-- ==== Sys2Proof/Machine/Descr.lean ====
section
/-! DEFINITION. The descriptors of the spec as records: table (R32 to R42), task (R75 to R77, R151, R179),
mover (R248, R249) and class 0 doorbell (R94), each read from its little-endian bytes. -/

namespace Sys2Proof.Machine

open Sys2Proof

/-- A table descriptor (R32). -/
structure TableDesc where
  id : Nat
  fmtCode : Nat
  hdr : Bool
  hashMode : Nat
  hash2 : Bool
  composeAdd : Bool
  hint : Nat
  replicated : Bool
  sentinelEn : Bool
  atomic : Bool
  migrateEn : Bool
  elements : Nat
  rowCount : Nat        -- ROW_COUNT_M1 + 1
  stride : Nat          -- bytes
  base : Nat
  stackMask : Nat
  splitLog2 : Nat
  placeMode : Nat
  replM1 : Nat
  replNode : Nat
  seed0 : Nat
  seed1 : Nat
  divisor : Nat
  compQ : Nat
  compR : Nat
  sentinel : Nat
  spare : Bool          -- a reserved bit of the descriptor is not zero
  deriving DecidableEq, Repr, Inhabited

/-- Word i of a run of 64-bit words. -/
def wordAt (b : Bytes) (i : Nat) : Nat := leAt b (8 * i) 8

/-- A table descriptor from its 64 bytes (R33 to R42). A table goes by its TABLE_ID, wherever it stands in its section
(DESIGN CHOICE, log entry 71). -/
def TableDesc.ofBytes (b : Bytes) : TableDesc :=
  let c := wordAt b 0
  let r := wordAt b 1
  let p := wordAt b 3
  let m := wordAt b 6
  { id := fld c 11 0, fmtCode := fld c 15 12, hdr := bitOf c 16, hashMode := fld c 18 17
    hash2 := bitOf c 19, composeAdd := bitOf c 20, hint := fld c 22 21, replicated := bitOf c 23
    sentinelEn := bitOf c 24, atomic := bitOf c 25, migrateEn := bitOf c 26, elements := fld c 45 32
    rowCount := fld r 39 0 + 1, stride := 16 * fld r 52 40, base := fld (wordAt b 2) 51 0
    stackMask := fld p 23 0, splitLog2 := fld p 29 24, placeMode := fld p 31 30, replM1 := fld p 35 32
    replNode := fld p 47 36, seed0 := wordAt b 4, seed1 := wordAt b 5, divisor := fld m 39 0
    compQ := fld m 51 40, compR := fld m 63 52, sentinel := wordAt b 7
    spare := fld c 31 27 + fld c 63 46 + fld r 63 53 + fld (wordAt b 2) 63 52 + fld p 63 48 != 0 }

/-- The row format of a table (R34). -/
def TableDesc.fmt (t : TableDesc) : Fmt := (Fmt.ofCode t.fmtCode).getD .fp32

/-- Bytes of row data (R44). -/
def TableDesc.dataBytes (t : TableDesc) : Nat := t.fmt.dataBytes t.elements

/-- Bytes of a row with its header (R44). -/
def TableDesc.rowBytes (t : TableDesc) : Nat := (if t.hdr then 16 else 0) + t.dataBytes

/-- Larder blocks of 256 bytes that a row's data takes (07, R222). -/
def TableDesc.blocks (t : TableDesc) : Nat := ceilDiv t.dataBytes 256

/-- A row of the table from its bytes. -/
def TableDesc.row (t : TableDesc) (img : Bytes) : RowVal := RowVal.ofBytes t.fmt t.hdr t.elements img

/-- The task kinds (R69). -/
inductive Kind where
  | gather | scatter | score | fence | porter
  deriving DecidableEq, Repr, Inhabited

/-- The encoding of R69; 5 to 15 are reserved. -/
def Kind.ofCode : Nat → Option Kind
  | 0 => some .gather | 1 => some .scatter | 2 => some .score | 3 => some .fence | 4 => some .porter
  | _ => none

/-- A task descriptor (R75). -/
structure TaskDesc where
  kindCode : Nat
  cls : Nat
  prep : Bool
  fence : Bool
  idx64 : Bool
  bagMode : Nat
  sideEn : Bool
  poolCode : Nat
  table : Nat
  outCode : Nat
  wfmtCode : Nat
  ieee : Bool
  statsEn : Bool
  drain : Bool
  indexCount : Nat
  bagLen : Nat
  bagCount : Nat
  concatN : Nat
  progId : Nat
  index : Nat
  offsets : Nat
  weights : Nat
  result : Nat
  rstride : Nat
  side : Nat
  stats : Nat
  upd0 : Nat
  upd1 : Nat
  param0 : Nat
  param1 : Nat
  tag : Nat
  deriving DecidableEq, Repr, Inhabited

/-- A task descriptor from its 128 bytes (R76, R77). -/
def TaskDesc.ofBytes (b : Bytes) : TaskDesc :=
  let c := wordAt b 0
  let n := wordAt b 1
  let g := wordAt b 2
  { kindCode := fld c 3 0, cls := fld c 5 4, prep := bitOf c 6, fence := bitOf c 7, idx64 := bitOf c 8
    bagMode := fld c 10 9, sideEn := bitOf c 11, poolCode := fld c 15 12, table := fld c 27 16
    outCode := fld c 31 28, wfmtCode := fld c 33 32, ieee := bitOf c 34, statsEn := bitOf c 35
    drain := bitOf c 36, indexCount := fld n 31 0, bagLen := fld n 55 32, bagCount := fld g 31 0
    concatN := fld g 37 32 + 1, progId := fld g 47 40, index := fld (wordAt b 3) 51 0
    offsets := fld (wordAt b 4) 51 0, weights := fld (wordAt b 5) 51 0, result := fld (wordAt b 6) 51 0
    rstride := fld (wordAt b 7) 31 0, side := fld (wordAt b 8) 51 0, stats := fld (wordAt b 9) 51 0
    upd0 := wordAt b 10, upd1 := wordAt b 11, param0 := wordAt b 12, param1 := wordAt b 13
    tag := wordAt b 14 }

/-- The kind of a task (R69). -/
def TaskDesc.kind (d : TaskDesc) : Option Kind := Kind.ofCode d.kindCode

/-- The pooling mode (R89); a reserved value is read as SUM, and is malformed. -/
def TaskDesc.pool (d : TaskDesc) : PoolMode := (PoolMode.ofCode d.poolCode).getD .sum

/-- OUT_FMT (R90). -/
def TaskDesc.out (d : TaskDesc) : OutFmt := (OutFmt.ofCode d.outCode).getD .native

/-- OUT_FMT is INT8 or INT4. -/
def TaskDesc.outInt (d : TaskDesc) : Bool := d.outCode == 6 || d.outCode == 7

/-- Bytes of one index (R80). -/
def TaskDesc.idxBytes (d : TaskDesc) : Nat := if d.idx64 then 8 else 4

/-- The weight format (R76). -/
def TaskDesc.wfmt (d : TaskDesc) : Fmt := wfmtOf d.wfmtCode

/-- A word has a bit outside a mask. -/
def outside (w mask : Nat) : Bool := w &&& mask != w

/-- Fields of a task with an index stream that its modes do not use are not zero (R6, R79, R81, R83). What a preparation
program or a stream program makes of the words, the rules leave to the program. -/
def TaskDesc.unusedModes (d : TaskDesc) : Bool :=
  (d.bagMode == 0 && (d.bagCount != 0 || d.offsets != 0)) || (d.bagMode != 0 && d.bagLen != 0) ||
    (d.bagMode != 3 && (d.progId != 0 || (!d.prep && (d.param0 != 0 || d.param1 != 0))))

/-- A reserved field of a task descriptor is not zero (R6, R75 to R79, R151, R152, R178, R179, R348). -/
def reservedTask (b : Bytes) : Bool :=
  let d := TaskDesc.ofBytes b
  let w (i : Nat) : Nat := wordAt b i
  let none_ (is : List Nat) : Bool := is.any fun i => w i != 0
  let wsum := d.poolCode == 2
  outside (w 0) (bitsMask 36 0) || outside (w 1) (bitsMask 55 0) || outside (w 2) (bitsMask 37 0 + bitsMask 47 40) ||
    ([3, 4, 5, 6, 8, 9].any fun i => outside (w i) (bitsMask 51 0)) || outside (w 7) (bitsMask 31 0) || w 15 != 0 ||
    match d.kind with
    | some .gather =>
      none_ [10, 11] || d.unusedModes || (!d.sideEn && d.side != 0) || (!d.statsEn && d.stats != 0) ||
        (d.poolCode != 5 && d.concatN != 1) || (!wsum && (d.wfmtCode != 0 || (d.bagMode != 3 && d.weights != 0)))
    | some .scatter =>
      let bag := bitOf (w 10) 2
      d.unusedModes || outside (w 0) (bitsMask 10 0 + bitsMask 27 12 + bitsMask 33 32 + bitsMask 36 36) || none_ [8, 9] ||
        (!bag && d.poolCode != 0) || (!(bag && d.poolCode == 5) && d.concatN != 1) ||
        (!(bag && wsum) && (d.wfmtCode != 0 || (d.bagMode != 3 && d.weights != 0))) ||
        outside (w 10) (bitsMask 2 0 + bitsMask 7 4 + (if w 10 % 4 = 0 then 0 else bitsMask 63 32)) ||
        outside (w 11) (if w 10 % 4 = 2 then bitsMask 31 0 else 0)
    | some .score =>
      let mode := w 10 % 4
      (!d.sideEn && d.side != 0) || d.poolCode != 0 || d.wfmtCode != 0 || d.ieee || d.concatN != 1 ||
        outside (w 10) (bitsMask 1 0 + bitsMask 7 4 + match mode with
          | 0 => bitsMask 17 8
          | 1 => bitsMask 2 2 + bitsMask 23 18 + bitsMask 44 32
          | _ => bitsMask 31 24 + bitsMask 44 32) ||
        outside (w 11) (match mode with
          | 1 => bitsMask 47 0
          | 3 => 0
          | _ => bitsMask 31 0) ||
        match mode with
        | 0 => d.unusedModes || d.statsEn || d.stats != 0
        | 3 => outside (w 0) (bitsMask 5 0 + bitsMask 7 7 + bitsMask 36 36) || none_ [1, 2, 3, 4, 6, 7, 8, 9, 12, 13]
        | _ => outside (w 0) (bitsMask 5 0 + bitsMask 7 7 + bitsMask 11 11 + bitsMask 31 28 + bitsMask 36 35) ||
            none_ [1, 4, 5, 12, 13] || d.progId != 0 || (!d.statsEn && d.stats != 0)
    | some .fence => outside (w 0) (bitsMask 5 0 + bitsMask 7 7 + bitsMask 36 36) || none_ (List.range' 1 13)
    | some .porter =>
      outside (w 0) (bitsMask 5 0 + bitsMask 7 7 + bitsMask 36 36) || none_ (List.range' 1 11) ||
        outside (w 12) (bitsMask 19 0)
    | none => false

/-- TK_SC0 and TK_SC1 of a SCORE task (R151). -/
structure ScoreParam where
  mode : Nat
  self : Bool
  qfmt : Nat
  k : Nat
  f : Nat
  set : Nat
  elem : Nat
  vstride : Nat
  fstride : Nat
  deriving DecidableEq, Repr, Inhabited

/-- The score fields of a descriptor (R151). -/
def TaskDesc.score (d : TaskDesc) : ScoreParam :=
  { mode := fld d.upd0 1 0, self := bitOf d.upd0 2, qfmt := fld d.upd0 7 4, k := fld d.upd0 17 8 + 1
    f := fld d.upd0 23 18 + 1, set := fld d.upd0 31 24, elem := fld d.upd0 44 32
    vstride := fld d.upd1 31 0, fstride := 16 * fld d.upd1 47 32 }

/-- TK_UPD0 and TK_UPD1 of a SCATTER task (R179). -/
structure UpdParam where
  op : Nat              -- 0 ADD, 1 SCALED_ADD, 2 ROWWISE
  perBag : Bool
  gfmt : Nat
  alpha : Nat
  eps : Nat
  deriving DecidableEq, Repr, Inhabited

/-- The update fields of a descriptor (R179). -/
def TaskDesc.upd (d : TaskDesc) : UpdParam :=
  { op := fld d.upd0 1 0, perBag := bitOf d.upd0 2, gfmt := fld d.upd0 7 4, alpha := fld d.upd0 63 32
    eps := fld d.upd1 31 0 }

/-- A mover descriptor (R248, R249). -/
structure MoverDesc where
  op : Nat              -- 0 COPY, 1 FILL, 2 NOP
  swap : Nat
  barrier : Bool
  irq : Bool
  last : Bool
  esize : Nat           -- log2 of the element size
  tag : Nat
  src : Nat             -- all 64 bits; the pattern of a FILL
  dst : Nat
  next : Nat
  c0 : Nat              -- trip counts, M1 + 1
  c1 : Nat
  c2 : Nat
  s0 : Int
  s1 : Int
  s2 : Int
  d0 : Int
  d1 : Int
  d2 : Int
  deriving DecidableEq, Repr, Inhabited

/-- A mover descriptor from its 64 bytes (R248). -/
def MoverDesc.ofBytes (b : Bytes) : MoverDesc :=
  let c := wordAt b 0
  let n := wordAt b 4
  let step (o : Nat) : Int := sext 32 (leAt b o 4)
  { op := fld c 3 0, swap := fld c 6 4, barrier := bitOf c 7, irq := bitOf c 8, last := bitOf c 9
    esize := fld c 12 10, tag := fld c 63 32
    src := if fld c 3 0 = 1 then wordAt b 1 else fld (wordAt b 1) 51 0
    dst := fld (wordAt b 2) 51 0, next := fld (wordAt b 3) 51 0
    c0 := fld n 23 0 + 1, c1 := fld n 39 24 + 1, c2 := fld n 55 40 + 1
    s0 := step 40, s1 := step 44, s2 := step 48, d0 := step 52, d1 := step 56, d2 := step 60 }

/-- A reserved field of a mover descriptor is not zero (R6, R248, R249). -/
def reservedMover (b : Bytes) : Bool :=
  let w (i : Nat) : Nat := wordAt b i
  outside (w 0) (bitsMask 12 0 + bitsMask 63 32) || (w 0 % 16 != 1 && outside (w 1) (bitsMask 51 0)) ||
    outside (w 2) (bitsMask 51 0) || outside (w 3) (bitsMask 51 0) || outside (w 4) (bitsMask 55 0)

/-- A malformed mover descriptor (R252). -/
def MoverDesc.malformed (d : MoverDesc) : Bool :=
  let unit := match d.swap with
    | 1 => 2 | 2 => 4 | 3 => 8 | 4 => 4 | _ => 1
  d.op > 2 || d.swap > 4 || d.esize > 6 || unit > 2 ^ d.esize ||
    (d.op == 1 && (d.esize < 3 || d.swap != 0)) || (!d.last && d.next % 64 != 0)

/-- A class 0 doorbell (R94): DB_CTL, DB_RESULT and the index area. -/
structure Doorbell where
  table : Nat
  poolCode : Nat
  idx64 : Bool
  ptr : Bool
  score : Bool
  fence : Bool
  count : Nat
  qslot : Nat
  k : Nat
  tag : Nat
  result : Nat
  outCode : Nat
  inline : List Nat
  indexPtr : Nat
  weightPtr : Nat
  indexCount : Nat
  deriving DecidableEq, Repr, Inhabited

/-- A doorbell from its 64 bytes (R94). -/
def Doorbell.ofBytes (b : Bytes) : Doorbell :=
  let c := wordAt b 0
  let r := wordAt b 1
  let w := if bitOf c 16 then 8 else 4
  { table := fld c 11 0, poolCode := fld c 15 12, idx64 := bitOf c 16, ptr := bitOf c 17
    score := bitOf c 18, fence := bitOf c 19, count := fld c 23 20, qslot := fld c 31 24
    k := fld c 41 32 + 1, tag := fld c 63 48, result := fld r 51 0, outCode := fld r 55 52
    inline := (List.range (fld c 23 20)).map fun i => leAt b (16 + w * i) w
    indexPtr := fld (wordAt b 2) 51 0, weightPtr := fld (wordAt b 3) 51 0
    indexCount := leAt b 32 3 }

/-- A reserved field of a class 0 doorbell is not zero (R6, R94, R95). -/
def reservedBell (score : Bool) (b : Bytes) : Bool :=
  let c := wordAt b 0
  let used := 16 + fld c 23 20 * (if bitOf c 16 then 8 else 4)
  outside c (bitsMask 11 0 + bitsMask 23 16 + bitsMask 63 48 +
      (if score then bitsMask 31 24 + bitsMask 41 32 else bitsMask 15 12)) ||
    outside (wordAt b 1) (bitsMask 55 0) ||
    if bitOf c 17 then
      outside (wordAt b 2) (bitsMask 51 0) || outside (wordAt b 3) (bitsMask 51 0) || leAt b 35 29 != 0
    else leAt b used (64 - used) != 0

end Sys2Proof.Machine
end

◆ YOUR GOAL:
Give only a number, namely how many lines in the entries above hold the word "gfmt".

◆ YOUR SOLUTION:
2